To add a custom model, create a file inside the models/ directory and name it models/my_vision_network.py.

For a working implementation of how to add a custom model, see the GitHub repo. You can set the custom_model field in the experiment .yaml file to my_vision_network to use that model.

Make sure that the model is registered. If you get an error that your model isn’t registered, go to train-sagmaker.py or train-sagmaker-distributed.py and edit def register_algorithms_and_preprocessors(self) by adding the following code:

ModelCatalog.register_custom_model("impala_cnn_tf", ImpalaCNN)

Distributed training with multiple instances

SageMaker supports distributed reinforcement learning in a single SageMaker ML instance with just a few lines of configuration by using the Ray RLlib library.

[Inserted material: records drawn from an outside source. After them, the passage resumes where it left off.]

/-! ### Writes to a segment that moves (R79, R82, R104) -/

/-- The entries that flips have put in a slot's place since, the oldest first. -/
def flippedTo (s : State) (seg : Nat) (p : Place) : List Entry := go s.map.freed.length p
where
  go : Nat → Place → List Entry
    | 0, _ => []
    | n + 1, p =>
      match s.map.freed.findSome? fun f => if f.seg = seg && f.place = p then f.next else none with
      | some e => e :: go n e.place
      | none => []

/-- Entries of the slots beside its own that a write of a request reaches at a granule: those that flips have put in its place
since its lookup, and below the cursor the target of a running move (R79 step 4, R82). -/
def alsoWrites (s : State) (r : Req) (G : Nat) : List Entry :=
  let later := flippedTo s r.seg r.cur.place
  let last := (later.getLast?.getD r.cur).place
  if fixedMapOn s || !r.op.hasAddress then [] else
  later ++ match s.map.moves.find? (·.seg = r.seg) with
    | some m => if m.source = last && decide (G % 16384 < m.cursor) then [m.target] else []
    | none => []

/-- A write on its way: past the front end with a part of a granule and not yet visible there. -/
def underWay (o : Req) (g : Nat) : Bool :=
  let ps := o.parts.filter fun p => granuleOf o p == g
  o.op.isWrite && ps.any (·.stage ≠ .hub) && (decide (o.debts ≠ 0) || ps.any (·.stage ≠ .done))

/-- A segment moves, or requests that looked it up before a flip are not over. -/
def shifting (s : State) (seg : Nat) : Bool :=
  s.map.moves.any (·.seg = seg) || s.map.freed.any fun f => f.seg = seg && f.next.isSome

/-- A write to a segment that moves waits at the front end while its granule is under copy (R79 step 5), and, so that every slot
takes a granule's writes in one order, behind each other write of the granule that is on its way or looked up an older slot
(R104; DESIGN CHOICE, assumption 110). -/
def moveHolds (s : State) (r : Req) (p : Part) : Bool :=
  let g := granuleOf r p
  let others := s.reqs.filter fun o => o.id ≠ r.id && o.seg = r.seg && !r.locked.contains o.id && !(r.merged.any (·.1 == o.id))
  let before := fun (o : Req) => (flippedTo s r.seg o.cur.place).any (·.place = r.cur.place)
    && (decide (o.debts ≠ 0) || o.parts.any fun q => granuleOf o q == g && q.stage ≠ .done)
  p.copy.isNone && r.op.isWrite && r.entry ≠ 44 && shifting s r.seg
    && ((s.map.moves.any fun m => m.seg = r.seg && m.cursor = g % 16384 && m.busy.isSome)
      || others.any fun o => underWay o g || (o.op.isWrite && o.status.isNone && before o))

/-- A write whose parts each slot takes by itself: neither an atomic nor a member of a locked sequence. -/
def Req.plainWrite (r : Req) : Bool :=
  r.op.isWrite && !r.op.isAtomic && (r.line.bind (·.atomic)).isNone && r.locked.isEmpty

/-- A part of a write at a further slot. -/
def copyPart (s : State) (r : Req) (p : Part) (e : Entry) (j : Nat) : Option Part :=
  ((partsOf s e.place e.fostered r.r r.bytes).find? (·.n == p.n)).map fun x =>
    { x with n := p.n + 64 * (j + 1), copy := some e, data := p.data, poison := p.poison }

/-- A part that leaves the front end takes the parts for its segment's further slots with it. -/
def addCopies (id : Nat) (p : Part) (s : State) : State :=
  match reqAt s id with
  | none => s
  | some r =>
    if !r.plainWrite || p.copy.isSome then s else
    let more := (alsoWrites s r (granuleOf r p)).zipIdx.filterMap fun x => copyPart s r p x.1 x.2
    updReq id (fun q => { q with parts := q.parts ++ more }) s

/-! ### From the front end into the root queues -/

/-- Place in its port's order: a flush takes that of the first request it merged (R309). -/
def orderOf (r : Req) : Nat :=
  match r.op, r.merged with
  | .flush, m :: _ => m.1
  | _, _ => r.id

/-! ### What Basket takes (R302, R304) -/

/-- Line address of a request. -/
def lineOf (r : Req) : Nat := r.r.addr.toNat / 64 * 64

/-- A request's bytes within its line. -/
def lineRange (r : Req) : Nat × Nat := (r.r.addr.toNat % 64, r.r.addr.toNat % 64 + r.bytes)

/-- The no-combine bit (R302). -/
def noCombine (r : Req) : Bool := bit r.r.opField.toNat 8

/-- An FP request enters Basket (R304). -/
def basketTakes (s : State) (r : Req) : Bool :=
  let kind := match r.op with
    | .write | .zero | .combined => true
    | .atomic => !noCombine r && bits r.r.opField.toNat 3 0 ≠ 9
    | _ => false
  r.port == 4 && kind && decide ((lineRange r).2 ≤ 64) && objGet s 0x4C20 0 ≠ 0
    && !fixedMapOn s && !(r.parts.any fun p => inSlate s (quadOf p.gch)) && !r.r.lock

/-- A part waits at the front end behind an earlier one of its port that shares its granule (R173); where a move has put the
granule elsewhere in between, until the earlier one has taken effect (R104). A part for a further slot goes with its write, and
a flush does not wait for a request that is to join a later line of its address. -/
def waitsBehind (s : State) (r : Req) (p : Part) : Bool :=
  p.copy.isNone && s.reqs.any fun o => o.port == r.port && decide (orderOf o < orderOf r) && o.id ≠ r.id && !o.basket && !r.locked.contains o.id
    && !(r.op = .flush && !o.released && basketTakes s o && lineOf o == lineOf r)
    && o.parts.any fun q =>
      if q.shares p then q.stage = .hub || (q.stage = .root && (o.r.group != r.r.group || o.entry != r.entry))
      else sameGranule r p o q && (q.stage ≠ .done || decide (o.debts ≠ 0))

/-- Root input of a request (Table 6.2). -/
def rootInput (r : Req) : Nat := if r.port < 5 then 8 * r.port + r.r.group.val else r.entry

/-- Parts a front end still holds for a released request: of every member for the carrier of a locked sequence (R111). -/
def hubParts (s : State) (r : Req) : List (Nat × Part) :=
  let mem := if r.locked.isEmpty then [r] else r.locked.filterMap (reqAt s)
  mem.flatMap fun m => (m.parts.filter (·.stage = .hub)).map fun p => (m.id, p)

/-- The unit of some parts of a request for one root lane. -/
def rootUnit (r : Req) (ps : List (Nat × Part)) (rt : Route) : TUnit :=
  let g := ((ps.head?).map (·.2.gch)).getD 0
  { id := 0, level := 0, arb := rootArb rt.group rt.lane, input := rootInput r, parts := ps.map fun x => (x.1, x.2.n),
    slot := ((ps.head?).map (·.2.slot)).getD 0, gch := g, locked := !r.locked.isEmpty, write := r.op.isWrite || !r.locked.isEmpty,
    port := r.port, quad := quadOf g, entry := rt.input }

/-- Place in root queues what a released request may place: one unit for each lane that has room (R172, R181). -/
def placeParts (r : Req) (s : State) : State :=
  let ps := hubParts s r
  let routed := ps.filterMap fun x => (routeOf s x.2.gch).map fun rt => (x, rt)
  let lanes := (routed.map fun x => (x.2.group, x.2.lane)).eraseDups
  forEach lanes (fun l s =>
    let mine := routed.filter fun x => (x.2.group, x.2.lane) == l
    let blocked := mine.any fun x => waitsBehind s r x.1.2 || moveHolds s r x.1.2
    let room := decide ((unitsOn s 0 (rootArb l.1 l.2) (rootInput r)).length < 64)
    match mine with
    | [] => s
    | x :: _ =>
      if blocked || !room then s else
      let s := forEach mine (fun y s => addCopies y.1.1 y.1.2 (updPart y.1.1 y.1.2.n (fun p => { p with stage := .root }) s)) s
      addUnit (rootUnit r (mine.map (·.1)) x.2) s) s

/-- Place a request's parts, and those for further slots that they bring. -/
def placeReq (r : Req) (s : State) : State :=
  let s := placeParts r s
  match (reqAt s r.id).filter fun q => q.parts.any fun p => p.copy.isSome && p.stage = .hub with
  | some q => placeParts q s
  | none => s

/-- Whether a request is at the front end with work for the tree. -/
def Req.waiting (r : Req) : Bool :=
  r.released && !r.basket && r.op.hasAddress && r.status.isNone && (r.locked.isEmpty || r.locked.head? == some r.id)

/-- The front ends place what their root queues take, in port order. Units that rise together at one arbiter are ordered as they
are placed here (R176; DESIGN CHOICE, assumption 109). -/
def pumpHub (s : State) : State :=
  forEach ((sortBy orderOf (s.reqs.filter Req.waiting)).map (·.id)) (fun id s =>
    match reqAt s id with
    | some r => placeReq r s
    | none => s) s

/-! ### Contenders (R174 to R176, R183) -/

/-- A generation's requests wait at the quadrant's entry for the sweep marker of the one before (R107), and behind the older
generations' units of their path for their channel, whatever input those came in by (R102). -/
def behindMarker (s : State) (u : TUnit) : Bool :=
  ((portAt s u.port).sweeps.any fun w => w.quad == u.quad && !w.arrived && (w.gen + 1) % 16 == u.gen % 16)
  || (s.tree.units.takeWhile (·.id != u.id)).any fun v =>
      v.level == 1 && v.port == u.port && v.quad == u.quad && v.slot == u.slot && v.gen != u.gen

/-- Units that count against input 0 of a channel arbiter: present, or reserved by a quadrant ticket (R175). -/
def inputZero (s : State) (slot : Nat) (but : Nat) : Nat :=
  let held : List TUnit := match (arbAt s (quadArb (stackOf slot))).ticket with
    | some t => s.tree.units.filter fun u => u.id == t && u.id != but && u.slot == slot
    | none => []
  (s.tree.units.filter fun u => u.level == 2 && u.slot == slot && u.input == 0).length + held.length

In homogeneous scaling, you use multiple instances with the same type (typically CPU instances) for a single SageMaker job. A single CPU core is reserved for the driver, and you can use the remaining as rollout workers, which generate experiences through environmental simulations. The number of available CPU cores increases with multiple instances. Homogeneous scaling is beneficial when experience collection is the bottleneck of the training workflow; for example, when your environment is computationally heavy.

With more rollout workers, neural network updates can often become the bottleneck. In this case, you could use heterogeneous scaling, in which you use different instance types together. A typical choice is to use GPU instances to perform network optimization and CPU instances to collect experiences for faster training at optimized costs. SageMaker allows you to achieve this by spinning up two jobs within the same Amazon VPC, and the communications between the instances are taken care of automatically.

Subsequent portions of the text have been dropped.